The above description is only an exemplary embodiment of the present invention, and is not intended to limit the scope of the present invention. Any equivalent alterations, modifications and combinations can be made by those skilled in the art without departing from the spirit and principles of the invention.

Claims

1. A dental implant system comprising an implant (10) having an external thread (11) and an abutment (20) for attaching a crown, wherein the implant (10) has an implant center hole (13) into which the abutment (20) is inserted, a plurality of locking grooves (141) are provided on an inner side wall surrounding the implant center hole (13), a locking pin (241) elastically locked in the locking groove (141) is provided on an outer side wall of the abutment (20) corresponding to each locking groove (141), the locking pin (241) is provided in a locking pin hole (251) provided on an outer side wall of the abutment (20), a cover plate (27) is threadedly connected to an open end of the locking pin hole (251), and the locking pin (241) is partially protruded outside the cover plate (27) from a cover plate center hole (28) of the cover plate (27) to be locked with the locking groove (141), the bottom of the clamping pin (241) is provided with a magnetic connecting plate (242), the bottom of the clamping pin hole (251) is provided with a spring (26) which is propped against the magnetic connecting plate (242), the upper end and the lower end of a base station central hole (21) of the base station (20) are respectively provided with an upper thread plug (221) and a lower thread plug (222), the lower thread plug (222) is made of ferromagnetic materials, a magnet (40) which is magnetically attracted with the lower thread plug (222) is arranged in the base station central hole (21), the magnet (40) is connected through a thin wire (41), the upper end of the thin wire (41) is fixedly wound on a winch (42) arranged at the upper part of the base station central hole (21), when the base station (20) needs to be taken down from the implant (10), the rotating cap (44) is screwed through a tool, the rotating cap (44) drives a twisting rod (43) to rotate, and further drives the winch (42), the winch (42) winds the thin wire (41) so as to pull the magnet (40) to be separated from the lower threaded plug (222), when the magnet (40) reaches the position of the clamping pin (241), the magnet (40) attracts the magnetic connecting plate (242) to compress the spring (26) to retract, and therefore the clamping pin (241) can be separated from the clamping slot (141), and the tripping operation is completed.

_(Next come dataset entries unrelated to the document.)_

def putCoreHeader (s : State) (core part vd : Nat) (v : Vd) (p : Nat) : State × Bool :=
  let at_ := p * Config.coreArea
  match savedFrom s core part vd with
  | some t => ctxWrite s t [(at_, coreHeader (s.core core))]
  | none =>
    let va := v.ctxva + at_
    match hdrBlocked s core part vd true va 4096 with
    | some s1 => (s1, false)
    | none =>
      let bs := coreHeader (s.core core)
      let gone := (s.core core).hdrAborted
      match ((cutLines va 4096).filter fun p => !gone.contains (p.1 / 128)).foldlM (fun s p =>
          qWrite s part vd p.1 ((bs.drop (p.1 - va)).take p.2)) s with
      | some s1 => (hdrDone s1 core part true, true)
      | none => (s, false)

/-- The outgoing VD's split and barrier words go into its core header. -/
def switchOut (s : State) (core : Nat) : State × Bool :=
  let c := s.core core
  match c.vd with
  | none => (s, true)
  | some k =>
    match s.vd (k / 64) (k % 64) with
    | none => (s, true)
    | some v =>
      let keep := fun (s : State) => s.modVd (k / 64) (k % 64) fun v => { v with
        splits := Tab.set 0 v.splits core (c.lsplit + 1), barSaved := Tab.set false v.barSaved core true }
      match placeOf v core with
      | none => (keep s, true)
      | some p => let x := putCoreHeader s core (k / 64) (k % 64) v p; (if x.2 then keep x.1 else x.1, x.2)

/-- The 64 words of a core header's bytes. -/
def headerBars (bs : List Byte) : Tab (BitVec 64) :=
  Tab.ofList 0 0 ((List.range 64).map fun b => b64 (leNat ((bs.drop (64 + 8 * b)).take 8)))

/-- The incoming VD's barrier words: zero where it never gave them up. -/
def barsIn (s : State) (core part vd : Nat) (v : Vd) : State × Option (Tab (BitVec 64)) :=
  if !Tab.get false v.barSaved core then (s, some [])
  else
    match placeOf v core with
    | none => (s, some [])
    | some p =>
      match savedFrom s core part vd with
      | some t => let x := ctxRead s t [(p * Config.coreArea, 576)]; (x.1, x.2.map fun bs => headerBars (bs.headD []))
      | none =>
        let va := v.ctxva + p * Config.coreArea
        match hdrBlocked s core part vd false va 576 with
        | some s1 => (s1, none)
        | none =>
          let gone := (s.core core).hdrAborted
          let got := (cutLines va 576).map fun x => if gone.contains (x.1 / 128) then QGot.bytes (ones x.2) true else qRead s part vd x.1 x.2
          if got.any (fun g => match g with | .bytes _ _ => false | _ => true) then (s, none)
          else (hdrDone s.nextFresh core part false, some (headerBars (got.flatMap fun g => match g with | .bytes bs _ => bs | _ => [])))

/-- The split that a VD sets as it takes a core: the saved one, else the one that its team's launch needs (R239, R426). -/
def switchSplit (s : State) (core part vd : Nat) (v : Vd) : Nat :=
  match Tab.get 0 v.splits core with
  | n + 1 => n
  | 0 => match (launchFor s core part vd v).map (·.r.split) with | some n => if n ≤ 8 then n else (s.core core).lsplit | none => (s.core core).lsplit

/-- A team has its granules, which the map already keeps for it or gives it now if all are free (R233, R239). -/
def giveGranules (s : State) (team : Nat) (t : Team) : State :=
  if (s.core t.core).gmap.any fun x => x.2.any fun y => y.1 == team then s
  else if scratchFree s t.core < t.salloc / 4096 then s else mapGranules s t.core team (t.salloc / 4096)

/-- The granules of the VD's teams that the end of a slice saved from the core (R239). -/
def sliceGranules (s : State) (core part vd : Nat) : State :=
  ((Tab.live s.teams).filter fun e => e.2.core == core && e.2.part == part && e.2.vd == vd && e.2.save == .saved false).foldl
    (fun s e => giveGranules s e.1 e.2) s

2. The dental implant system of claim 1, wherein the capstan (42) is fixedly inserted through a capstan rod (43) having at least one end extending out of the side wall of the abutment (20), and a rotatable cap (44) is fixedly attached to the outer end of the capstan rod (43).

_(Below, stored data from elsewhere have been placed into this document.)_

-- ==== Sys2Proof/Machine/Repeat.lean ====
section
/-!
DEFINITION. REP (R95 to R97, R180) and a word that holds no instruction (R71, R99).
-/
namespace Sys2Proof.Machine

/-! ## The bodies (R96) -/

/-- What a body needs (steps 4 to 6 of R101). -/
def bodyNeed : Instr → Need
  | .add o => (aluAdd o).need | .sub o => (aluSub o).need | .mul o => (aluMul o).need | .mulh o => (aluMulh o).need
  | .mad o => (aluMad o).need | .div o => (aluDiv o).need | .rem o => (aluRem o).need | .and o => (aluAnd o).need
  | .or o => (aluOr o).need | .xor o => (aluXor o).need | .not o => (aluNot o).need | .shl o => (aluShl o).need
  | .shr o => (aluShr o).need | .sar o => (aluSar o).need | .min o => (aluMin o).need | .max o => (aluMax o).need
  | .abs o => (aluAbs o).need | .neg o => (aluNeg o).need | .cmp o => (aluCmp o).need | .sel o => selNeed o
  | .popc o => (aluPopc o).need | .clz o => (aluClz o).need | .brev o => (aluBrev o).need | .bfx o => (aluBfx o).need
  | .bfi o => (aluBfi o).need | .mov o => (aluMov o).need | .li o => (aluLi o).need | .lop3 o => (aluLop3 o).need
  | .prom o => (aluProm o).need | .demv o => demvNeed o | .dema o => demaNeed o | .base o => partNeed o | .strd o => partNeed o
  | .fadd o => (aluFadd o).need | .fsub o => (aluFsub o).need | .fmul o => (aluFmul o).need | .fma o => (aluFma o).need
  | .fmin o => (aluFmin o).need | .fmax o => (aluFmax o).need | .fabs o => (aluFabs o).need | .fcmp o => (aluFcmp o).need
  | .fclass o => (aluFclass o).need | .frnd o => (aluFrnd o).need | .cvt o => (aluCvt o).need
  | .rcp o => (special .rcp o).need | .rsq o => (special .rsq o).need | .sqrt o => (special .sqrt o).need
  | .ex2 o => (special .ex2 o).need | .lg2 o => (special .lg2 o).need | .sin o => (special .sin o).need
  | .cos o => (special .cos o).need | .tanh o => (special .tanh o).need | .dot2 o => (aluDot2 o).need
  | .dot4 o => (aluDot4 o).need | .sad o => (aluSad o).need | .avg o => (aluAvg o).need | .pack o => (aluPack o).need
  | .unpk o => (aluUnpk o).need | .prmt o => (aluPrmt o).need
  | .shuf o => shufNeed o | .red o => redNeed o | .scan o => scanNeed o | .vote o => voteNeed o | .ballot o => ballotNeed o
  | .plog o => plogNeed o | .pnot o => pnotNeed o | .pmov o => pmovNeed o | .pcnt o => pcntNeed o
  | .ld o => ldNeed o | .st o => stNeed o | .ldsx o => ldsxNeed o | .stsx o => stsxNeed o | .atom o => atomNeed o
  | .acc o => accNeed o | .kzero o => kzeroNeed o | .kread o => kreadNeed o | .kwrite o => kwriteNeed o
  | .flagr o => flagrNeed o | .flagc o => flagmNeed o | .flaga o => flagmNeed o
  | _ => {}

/-- One execution of a body. -/
def bodyExec (i : Instr) (s : State) : Out :=
  match i with
  | .add o => execAdd o s | .sub o => execSub o s | .mul o => execMul o s | .mulh o => execMulh o s | .mad o => execMad o s
  | .div o => execDiv o s | .rem o => execRem o s | .and o => execAnd o s | .or o => execOr o s | .xor o => execXor o s
  | .not o => execNot o s | .shl o => execShl o s | .shr o => execShr o s | .sar o => execSar o s | .min o => execMin o s
  | .max o => execMax o s | .abs o => execAbs o s | .neg o => execNeg o s | .cmp o => execCmp o s | .sel o => execSel o s
  | .popc o => execPopc o s | .clz o => execClz o s | .brev o => execBrev o s | .bfx o => execBfx o s | .bfi o => execBfi o s
  | .mov o => execMov o s | .li o => execLi o s | .lop3 o => execLop3 o s | .prom o => execProm o s | .demv o => execDemv o s
  | .dema o => execDema o s | .base o => execBase o s | .strd o => execStrd o s | .fadd o => execFadd o s
  | .fsub o => execFsub o s | .fmul o => execFmul o s | .fma o => execFma o s | .fmin o => execFmin o s
  | .fmax o => execFmax o s | .fabs o => execFabs o s | .fcmp o => execFcmp o s | .fclass o => execFclass o s
  | .frnd o => execFrnd o s | .cvt o => execCvt o s | .rcp o => execRcp o s | .rsq o => execRsq o s | .sqrt o => execSqrt o s
  | .ex2 o => execEx2 o s | .lg2 o => execLg2 o s | .sin o => execSin o s | .cos o => execCos o s | .tanh o => execTanh o s
  | .dot2 o => execDot2 o s | .dot4 o => execDot4 o s | .sad o => execSad o s | .avg o => execAvg o s | .pack o => execPack o s
  | .unpk o => execUnpk o s | .prmt o => execPrmt o s | .shuf o => execShuf o s | .red o => execRed o s | .scan o => execScan o s
  | .vote o => execVote o s | .ballot o => execBallot o s | .plog o => execPlog o s | .pnot o => execPnot o s
  | .pmov o => execPmov o s | .pcnt o => execPcnt o s | .ld o => execLd o s | .st o => execSt o s | .ldsx o => execLdsx o s
  | .stsx o => execStsx o s | .atom o => execAtom o s | .acc o => execAcc o s | .kzero o => execKzero o s
  | .kread o => execKread o s | .kwrite o => execKwrite o s | .flagr o => execFlagr o s | .flagc o => execFlagc o s
  | .flaga o => execFlaga o s
  | _ => .next s

/-! ## Stepped fields (R95, R97) -/

/-- field + k·step, as a number. -/
def stepTo (field : BitVec 8) (step : BitVec 8) (k : Nat) : Int := (field.toNat : Int) + (k : Int) * step.toInt
def stepField (field step : BitVec 8) (k : Nat) : BitVec 8 := BitVec.ofInt 8 (stepTo field step k)
/-- Does the stepped number still fit its field? -/
def stepFits (field step : BitVec 8) (k : Nat) : Bool := decide (0 ≤ stepTo field step k) && decide (stepTo field step k < 256)

def stepOpd (x : Opd) (step : BitVec 8) (k : Nat) : Opd := { x with n := stepField x.n step k }
def stepSrcB (x : SrcB) (step : BitVec 8) (k : Nat) : SrcB := match x with | .reg r => .reg (stepOpd r step k) | .imm i => .imm i
def srcBFits (x : SrcB) (step : BitVec 8) (k : Nat) : Bool := match x with | .reg r => stepFits r.n step k | .imm _ => true

/-- The body of repeat k. -/
def repBody (o : RepOps) (k : Nat) : Body :=
  match o.body with
  | .reg c b =>
    .reg c { b with d := stepOpd b.d o.dstep k, a := stepOpd b.a o.astep k, b := stepSrcB b.b o.bstep k, c := stepOpd b.c o.cstep k }
  | .mem c b => .mem c { b with d := stepOpd b.d o.dstep k, a := stepOpd b.a o.astep k, b := stepSrcB b.b o.bstep k }

def repFits (o : RepOps) (k : Nat) : Bool :=
  match o.body with
  | .reg _ b => stepFits b.d.n o.dstep k && stepFits b.a.n o.astep k && srcBFits b.b o.bstep k && stepFits b.c.n o.cstep k
  | .mem _ b => stepFits b.d.n o.dstep k && stepFits b.a.n o.astep k && srcBFits b.b o.bstep k

def Body.hdr : Body → Hdr
  | .reg _ o => o.h
  | .mem _ o => o.h

/-- R83 holds for the registers of every repeat (R96). -/
def repInRange (o : RepOps) (e : Env) : Bool :=
  (List.range (o.cnt.toNat + 1)).all fun k =>
    repFits o k &&
    match Body.instr (repBody o k) with
    | some i => let n := bodyNeed i; n.regs.all (RegUse.ok e) && n.regOk e
    | none => false

/-! ## REP -/

/-- The PC after the last repeat. -/
def repEnd (o : RepOps) (pc : Nat) : Nat := pc + 8 + 4 * Len.words (Body.hdr o.body).len

/-- After a repeat: one that completed makes the next repeat pending, or ends the REP; one that stalled or
trapped leaves the REP as it was. -/
def repAfter (o : RepOps) (e : Env) (k : Nat) (s : State) : State :=
  s.modPosy e.key fun p =>
    if p.pc = e.p.pc then { p with rep := e.p.rep }
    else if k < o.cnt.toNat then { p with pc := e.p.pc, rep := some (k + 1) }
    else { p with pc := repEnd o e.p.pc, rep := none }

/-- One issue runs one repeat. Before repeat 0 the class combination is checked, and then the registers of
every repeat (R102). -/
def execRep (o : RepOps) (s : State) : Out :=
  match curEnv s with
  | none => .next s
  | some e =>
    let k := e.p.rep.getD 0
    let e0 := { e with p := { e.p with rep := some k } }
    match Body.instr (repBody o k) with
    | none => trap s e0 .illegalOp (e.p.active (Body.hdr o.body))
    | some i =>
      if k = 0 && (bodyNeed i).type && !repInRange o e then trap s e0 .illegalReg (e.p.active (Body.hdr o.body))
      else
        match bodyExec i (s.setPosy e.key (some e0.p)) with
        | .next s1 => .next (repAfter o e k s1)
        | r => r

/-! ## Words without an instruction -/

/-- The lanes that a decode trap reports: the guard of the word, but a BR has none. -/
def decodeLanes (p : Posy) (w : W32) : List Nat :=
  if w.extractLsb' 2 8 = 4 then p.present else p.active { gp := w.extractLsb' 10 4, gn := bit1 w 14 }

/-- LEN 0b00 or an unassigned opcode traps ILLEGAL_OP whatever the other fields hold. -/
def execUnassignedOpcode (w : W32) (s : State) : Out :=
  match curEnv s with
  | none => .next s
  | some e => trap s e .illegalOp (decodeLanes e.p w)

end Sys2Proof.Machine
end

3. A dental implant system according to claim 2, characterised in that the bore diameter of the central bore (28) of the cover plate is larger than the diameter of the bayonet (241) and smaller than the diameter of the magnetic coupling plate (242).

4. A dental implant system according to claim 3, characterised in that 3-6 grooves (29) extending in the length direction of the central implant hole (13) are provided on the inner side wall around the central implant hole (13), the clamping grooves (141) being located on the respective grooves (29); the clamping pin (241) can move along the groove (29) to a position of being clamped with the clamping groove (141).